Does the Border Crossing happen _before_ the International Bridge or _after_ it? 

Many thanks for your time and assistance in this regard. 

Vortexijah


----------



## RVGRINGO (May 16, 2007)

I-35 will take you right to the border and you can continue straight south from there, once you get your FMT permits and the owner/driver temporarily imports the vehicle (don't forget to have aduana remove the sticker and issue a receipt when he leaves Mexico). Mexican insurance is a must. The signs are very good and you will have no trouble finding Monterrey.


----------



## circle110 (Jul 20, 2009)

I will be doing the same crossing in Colombia next week and I have the same questions. Yes. I35 will take you to the border - but in Laredo, not Colombia. Vortexijah is asking about the Colombia crossing and that is what interests me as well.
I see from google maps where to get off I35 (it's called 255 on google and camino colombia road on yahoo). I imagine that there are signs to get one to the border crossing.
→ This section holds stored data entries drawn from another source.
-- ==== Sys2Proof/Laws/Render.lean ====
section
/-!
SUPPORT. The small lemmas of the vectors, of the sequencer and of the PWM counter: one bit of each vector operation, one
shift step, what a step of the sequencer leaves alone, and what one tick makes of the counter.
-/

namespace Sys2Proof.Machine

/-! ### Bits of the vectors -/

/-- Two vectors are equal when their 256 bits are. -/
theorem Row.ext_index {u v : Row} (h : ∀ q : Index, u.getLsbD q.val = v.getLsbD q.val) : u = v :=
  BitVec.eq_of_getLsbD_eq fun i hi => h ⟨i, hi⟩

theorem buildVector_bit (hwmap : Equiv.Perm Index) (surf : Index → Byte) (p : Index) :
    (buildVector hwmap surf).getLsbD p.val = (surf (hwmap.symm p) != 0#8) := by
  rw [buildVector, BitVec.getLsbD_eq_getElem p.isLt, BitVec.getElem_ofFnLE]

theorem setBit_bit (v : Row) (p q : Index) (b : Bool) :
    (setBit v p b).getLsbD q.val = if q = p then b else v.getLsbD q.val := by
  rw [setBit, BitVec.getLsbD_eq_getElem q.isLt, BitVec.getElem_ofFnLE]

theorem shiftIn_bit (sr : Row) (d : Bool) {k : Nat} (hk : k < 256) :
    (shiftIn sr d).getLsbD k = if k = 0 then d else sr.getLsbD (k - 1) := by
  rw [shiftIn, BitVec.getLsbD_shiftConcat]
  simp [hk]

/-! ### The shift steps -/

theorem shiftBits_zero (s : State) : shiftBits 0 s = s := rfl

theorem shiftBits_succ (s : State) {j : Nat} (hj : j < 256) :
    shiftBits (j + 1) s = shiftBit (shiftBits j s) ⟨j, hj⟩ := by
  have : (List.finRange 256).take (j + 1) = (List.finRange 256).take j ++ [⟨j, hj⟩] := by
    rw [List.take_add_one]
    congr 1
    rw [List.getElem?_eq_getElem (by simp; omega)]; simp
  rw [shiftBits, this, List.foldl_append]; rfl

/-- What one shift step leaves alone, and the level it leaves on `DATA` and `CLK`. -/
theorem shiftBit_frame (s : State) (i : Index) :
    (shiftBit s i).surface = s.surface ∧ (shiftBit s i).resets = s.resets ∧ (shiftBit s i).rot = s.rot ∧
    (shiftBit s i).level = s.level ∧ (shiftBit s i).duty = s.duty ∧ (shiftBit s i).phase = s.phase ∧
    (shiftBit s i).pv = s.pv ∧ (shiftBit s i).seq = s.seq ∧ (shiftBit s i).data = s.pv.getLsbD i.val ∧
    (shiftBit s i).clk = false ∧ (shiftBit s i).lat = s.lat ∧ (shiftBit s i).out = s.out ∧
    (shiftBit s i).cnt = s.cnt ∧ (shiftBit s i).commands = s.commands ∧
    (shiftBit s i).rstInputs = s.rstInputs ∧ (shiftBit s i).draws = s.draws := by
  simp [shiftBit, pulse]

/-- What one shift step does to the chain, when it finds `CLK` low. -/
theorem shiftBit_sr {s : State} (i : Index) (h : s.clk = false) :
    (shiftBit s i).sr = shiftIn s.sr (s.pv.getLsbD i.val) := by
  simp [shiftBit, pulse, h]

/-! ### Steps of the sequencer -/

/-- No step of the sequencer touches these. -/
theorem seqStep_frame (s : State) :
    (seqStep s).surface = s.surface ∧ (seqStep s).resets = s.resets ∧ (seqStep s).rot = s.rot ∧
    (seqStep s).level = s.level ∧ (seqStep s).duty = s.duty ∧ (seqStep s).phase = s.phase ∧
    (seqStep s).cnt = s.cnt ∧ (seqStep s).commands = s.commands ∧
    (seqStep s).rstInputs = s.rstInputs ∧ (seqStep s).draws = s.draws := by
  rcases h : s.seq with _ | _ | ⟨i, _ | _ | _⟩ | ⟨_ | _⟩
  · rw [seqStep_idle h]; simp
  · rw [seqStep_build h]; simp
  · rw [seqStep_dataSet h]; simp
  · rw [seqStep_clkHigh h]; simp
  · rw [seqStep_clkLow h]; simp
  · rw [seqStep_latHigh h]; simp
  · rw [seqStep_latLow h]; simp

/-- After any number of steps the sequencer is where its order puts it. -/
theorem seqStep_iterate_seq (n : Nat) (s : State) : (seqStep^[n] s).seq = Seq.after^[n] s.seq := by
  induction n with
  | zero => rfl
  | succ n ih => rw [Function.iterate_succ_apply', Function.iterate_succ_apply', seqStep_seq, ih]

/-! ### The host -/

/-- Everything the host can do in a step that accepts nothing: it moves on at `rst`, and at the command port it keeps a
presented word or moves on. -/
theorem hostHold_eq (s : State) : hostHold s =
    { s with commands := if s.cmdValid then s.commands else s.commands.next, rstInputs := s.rstInputs.next } := by
  unfold hostHold; split <;> rfl

/-- Everything the host can do in a step in which it resets the block. -/
theorem hostReset_eq (s : State) : hostReset s =
    { s with commands := if s.rstInput = .highWithdraw ∨ s.cmdValid = false then s.commands.next else s.commands,
             rstInputs := s.rstInputs.next } := by
  unfold hostReset
  by_cases h : s.rstInput = .highWithdraw
  · simp only [h, if_true, true_or]; rfl
  · cases hv : s.cmdValid <;> simp only [h, hv, hostHold, if_false, if_true, false_or, Bool.false_eq_true, reduceCtorEq] <;> rfl

@[simp] theorem HostList.head?_push {α : Type} (stream : Nat → α) (a : α) (l : HostList α) :
    (l.push a).head? stream = some a := rfl

@[simp] theorem HostList.next_push {α : Type} (a : α) (l : HostList α) : (l.push a).next = l := rfl

/-- The step after a placed word accepts nothing else first: `rst` is low and the word is presented. -/
theorem present_accepts (w : Word) (s : State) : Accepts (present w s) w := ⟨rfl, rfl, rfl⟩

/-! ### The PWM counter -/

theorem pwmPeriod_cases : Config.pwmPeriod = 255 ∨ Config.pwmPeriod = 256 := by
  unfold Config.pwmPeriod; split <;> simp

theorem cntNext_toNat {period : Nat} (hp : period = 255 ∨ period = 256) (c : Byte) :
    (cntNext period c).toNat = (c.toNat + 1) % period := by
  unfold cntNext; rw [BitVec.toNat_ofNat]; rcases hp with rfl | rfl <;> omega

/-- The free value that `CNT` has after a reset is in its range. -/
theorem resetCnt_lt (k : Nat) : (State.resetAt k).cnt.toNat < Config.pwmPeriod := by
  show (BitVec.ofNat 8 (Config.resetCnt k % Config.pwmPeriod)).toNat < _
  rw [BitVec.toNat_ofNat]
  rcases pwmPeriod_cases with h | h <;> rw [h] <;> omega

/-! ### The surface -/

/-- The cell of a cell's own column and row is the cell. -/
theorem cellOf_coords (c : Index) : cellOf (cellX c) (cellY c) = c := by
  apply Fin.ext; show 16 * (c.val / 16) + c.val % 16 = c.val; omega

/-- Of two writes to one cell the later stands, as data. -/
theorem Memory.set_set (m : Memory) (c : Nat) (v w : Byte) : (m.set c v).set c w = m.set c w := by
  induction m with
  | nil => simp [Memory.set]
  | cons e m ih =>
    obtain ⟨a, u⟩ := e
    by_cases h : c < a
    · simp [Memory.set, h]
    · by_cases h' : c = a
      · subst h'; simp [Memory.set]
      · simp [Memory.set, h, h', ih]

end Sys2Proof.Machine
end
Once on the Mexican side there is a gap on the map before you get to Mex-2 which loops back to NL-1 which takes you on to Monterrey. I would hope that there would be signs to get you to Mex-2 but Mexico isn't always great with signage. 
Can any of you folks who use the Colombia crossing give us any more information on the route right before/after border crossing?
Thanks


----------



## Vortexijah (Oct 20, 2009)

*Columbia Bidge - Best Kept Secret in the World?*

circle110 and I please need to get to the Columbia crossing. I purchased the 2010 Guia Roji "Por las Carreteras de Mexico" and it indicates that there is a city called Dolores in Texas, right across from Columbia. The "Puente Solidaridad" a.k.a. Columbia/Solidarity Bridge appears to be easily reachable from Dolores. 

But when I googled Dolores, no bridge nor border can be seen. This is getting more and more frustrating. 

Please, if you know how to get to the Columbia Border Crossing from 35 please tell us. 

Many thanks.

Vortexijah 



circle110 said:


> I will be doing the same crossing in Colombia next week and I have the same questions. Yes. I35 will take you to the border - but in Laredo, not Colombia. Vortexijah is asking about the Colombia crossing and that is what interests me as well.
> I see from google maps where to get off I35 (it's called 255 on google and camino colombia road on yahoo). I imagine that there are signs to get one to the border crossing. Once on the Mexican side there is a gap on the map before you get to Mex-2 which loops back to NL-1 which takes you on to Monterrey. I would hope that there would be signs to get you to Mex-2 but Mexico isn't always great with signage.
> Can any of you folks who use the Colombia crossing give us any more information on the route right before/after border crossing?
> Thanks


----------



## RVGRINGO (May 16, 2007)

Perhaps you are being too dependent upon technology which isn't always up to date on such matters. I've always used the direct route, right through Laredo, because it is shorter by some 20 miles. However, if you want to use the Columbia bridge, it seems quite easy and is well marked by signs as the 'truck route', according to others. It may also be the crossing where part of the access is by a Texas toll road without toll gate attendants and now requires a TXTag for automatic billing. I'm told that you can buy that pass online or locally. Read all about it on http://www.txtag.org/


----------



## Vortexijah (Oct 20, 2009)

*How to find the Columbia-Solidarity International Bridge*

Thanks RVGRINGO for the head's up on the TXTag for automatic billing. That could result in a big problem if I attempt to take 255 without the automatic billing tag. Maybe I am relying too much on the glowing accounts of how peaceful a crossing Columbia is that I've read on the internet. But I know there was a posting sometime back on this forum in which someone advised taking this crossing. So, I wanted to pursue it. 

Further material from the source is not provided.